On wine, The Boss and bird song

It’s Monday morning. And despite the sun being out my mood is less than sunny. I’ve already has a brief rant to anyone who will listen on Dorset Council’s Teams about my feelings of impotency regarding (what I consider to be) the Council’s slow response to our climate emergency. Perhaps I should have drunk less wine over the weekend, but I need something to look forward at the end of the week. And two experiences last Friday evening, an hour or so after wine o’clock, were of lasting value.

The first resulted from a desire the listen to The Boss, and in particular from listening to the last track on Bruce Springsteen’s Nebraska album – ‘Reason to Believe’. I’ve always been struck by the line “At the end of every hard earned day people find some reason to believe”, but on the this occasion it seemed to have a bigger impact that usual – an impact that haunted me all weekend. Regular readers of this blog will now that I have often talked about the essential role stories play in our life; about how we construct / adopt stories that allow us to make sense of our experiences and give meaning and purpose to our lives. To my understanding this an existential human need. We cannot survive without meaning and purpose. No matter how hard or chaotic our lives are, no matter how much our focus is on material survival rather than intellectual contemplation, we are forced by a deep need to believe in some purpose bigger than our own life – even if that purpose is the belief (for example) that it’s a dog eat dog world and that I am, therefore, entitled to take any action necessary to stay alive. My point is that this story does not need to be true, we just need to believe it to be true. We need a reason to believe.

This experience has had two further effects on me. It fanned the flames of the socialism that has been burning within me since my teenage years – though, to be fair, this was more as a result of listening to Bruce in general than this particular song. People at the lower end of the social hierarchy are being disproportionally hit by the current pandemic. Those on low wages are least able to take any financial hit, let alone the hit that is going to be struck by the biggest economic recession since the depression of the 1930s; their jobs are most at risk, especially those on zero hour contacts; social distancing is so much more difficult when you live in high density housing with no garden or outdoor space of your own; and going into self-isolation is close to impossible for large families with a limited number of bedrooms. It also made me feel so much more understanding of those people who, at this time of crisis, have resorted to weird conspiracy theories to explain what is happening. Whilst a part of me will always remain critical of such theories and intolerant of those who resort to them, I can at least comprehend the role such theories play.

The second experience came shortly afterwards when I took my partner’s dog for a short walk before we ate. The streets of Bridport, and our nearby park, were silent. A silence that you would not normally believe possible for an early Friday evening. Well, actually not quite silence – the sound of birds was overwhelming, and not a little eerie. When I returned home and told of my experience I was informed of a recent explanation made by the folk singer Martha Tilston, who has suggested that the lack of traffic noise is allowing the mating calls of birds to be heard more clearly and over greater distances, and this is generating a lot of bird activity. Another example, then, of how this enforced lack of human activity is having a positive effect on both non-human animals and the planet.

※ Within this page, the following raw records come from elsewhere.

-- ==== Sys2Proof/Laws/State.lean ====
section
/-! SUPPORT. What each named update of the state does to each field: one lemma per field per update, true by definition. -/

namespace Sys2Proof.Machine

open Sys2Proof

/-! ## `State.tReadMark` -/

@[simp] theorem State.tReadMark_cfg (s : State) (a : BitVec 16) : (s.tReadMark a).cfg = s.cfg := rfl
@[simp] theorem State.tReadMark_hspec (s : State) (a : BitVec 16) : (s.tReadMark a).hspec = s.hspec := rfl
@[simp] theorem State.tReadMark_hct (s : State) (a : BitVec 16) : (s.tReadMark a).hct = s.hct := rfl
@[simp] theorem State.tReadMark_baseline (s : State) (a : BitVec 16) : (s.tReadMark a).baseline = s.baseline := rfl
@[simp] theorem State.tReadMark_fsm (s : State) (a : BitVec 16) : (s.tReadMark a).fsm = s.fsm := rfl
@[simp] theorem State.tReadMark_ctx (s : State) (a : BitVec 16) : (s.tReadMark a).ctx = s.ctx := rfl
@[simp] theorem State.tReadMark_cr (s : State) (a : BitVec 16) : (s.tReadMark a).cr = s.cr := rfl
@[simp] theorem State.tReadMark_sr (s : State) (a : BitVec 16) : (s.tReadMark a).sr = s.sr := rfl
@[simp] theorem State.tReadMark_desc (s : State) (a : BitVec 16) : (s.tReadMark a).desc = s.desc := rfl
@[simp] theorem State.tReadMark_info (s : State) (a : BitVec 16) : (s.tReadMark a).info = s.info := rfl
@[simp] theorem State.tReadMark_lastError (s : State) (a : BitVec 16) : (s.tReadMark a).lastError = s.lastError := rfl
@[simp] theorem State.tReadMark_hdr (s : State) (a : BitVec 16) : (s.tReadMark a).hdr = s.hdr := rfl
@[simp] theorem State.tReadMark_prgRaw (s : State) (a : BitVec 16) : (s.tReadMark a).prgRaw = s.prgRaw := rfl
@[simp] theorem State.tReadMark_prgEnc (s : State) (a : BitVec 16) : (s.tReadMark a).prgEnc = s.prgEnc := rfl
@[simp] theorem State.tReadMark_tmem (s : State) (a : BitVec 16) : (s.tReadMark a).tmem = s.tmem := rfl
@[simp] theorem State.tReadMark_qmem (s : State) (a : BitVec 16) : (s.tReadMark a).qmem = s.qmem := rfl
@[simp] theorem State.tReadMark_hmem (s : State) (a : BitVec 16) : (s.tReadMark a).hmem = s.hmem := rfl
@[simp] theorem State.tReadMark_ififo (s : State) (a : BitVec 16) : (s.tReadMark a).ififo = s.ififo := rfl
@[simp] theorem State.tReadMark_ofifo (s : State) (a : BitVec 16) : (s.tReadMark a).ofifo = s.ofifo := rfl
@[simp] theorem State.tReadMark_din (s : State) (a : BitVec 16) : (s.tReadMark a).din = s.din := rfl
@[simp] theorem State.tReadMark_dout (s : State) (a : BitVec 16) : (s.tReadMark a).dout = s.dout := rfl
@[simp] theorem State.tReadMark_sb (s : State) (a : BitVec 16) : (s.tReadMark a).sb = s.sb := rfl
@[simp] theorem State.tReadMark_response (s : State) (a : BitVec 16) : (s.tReadMark a).response = s.response := rfl
@[simp] theorem State.tReadMark_trace (s : State) (a : BitVec 16) : (s.tReadMark a).trace = s.trace := rfl
@[simp] theorem State.tReadMark_history (s : State) (a : BitVec 16) :
    (s.tReadMark a).history =
      s.history ++ [.tread a] := rfl
@[simp] theorem State.tReadMark_lastEvent (s : State) (a : BitVec 16) : (s.tReadMark a).lastEvent = s.lastEvent := rfl
@[simp] theorem State.tReadMark_tailFed (s : State) (a : BitVec 16) : (s.tReadMark a).tailFed = s.tailFed := rfl
@[simp] theorem State.tReadMark_draws (s : State) (a : BitVec 16) : (s.tReadMark a).draws = s.draws := rfl
@[simp] theorem State.tReadMark_host (s : State) (a : BitVec 16) : (s.tReadMark a).host = s.host := rfl
@[simp] theorem State.tReadMark_inputs (s : State) (a : BitVec 16) : (s.tReadMark a).inputs = s.inputs := rfl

I really hope that we can take some of our experiences and learning with us to the other side of this crisis. I really hope that the value we have been placing on health and care workers, on delivery drivers, and on foreign workers lasts. I hope that the general degree of civility and social cooperation that I’ve experienced continues. I hope that we are better able to appreciate the effects human life has on our only planet and the other life we share it with. And I hope that we do not forget the shortcomings of a market led economy and the value of cooperation over competition.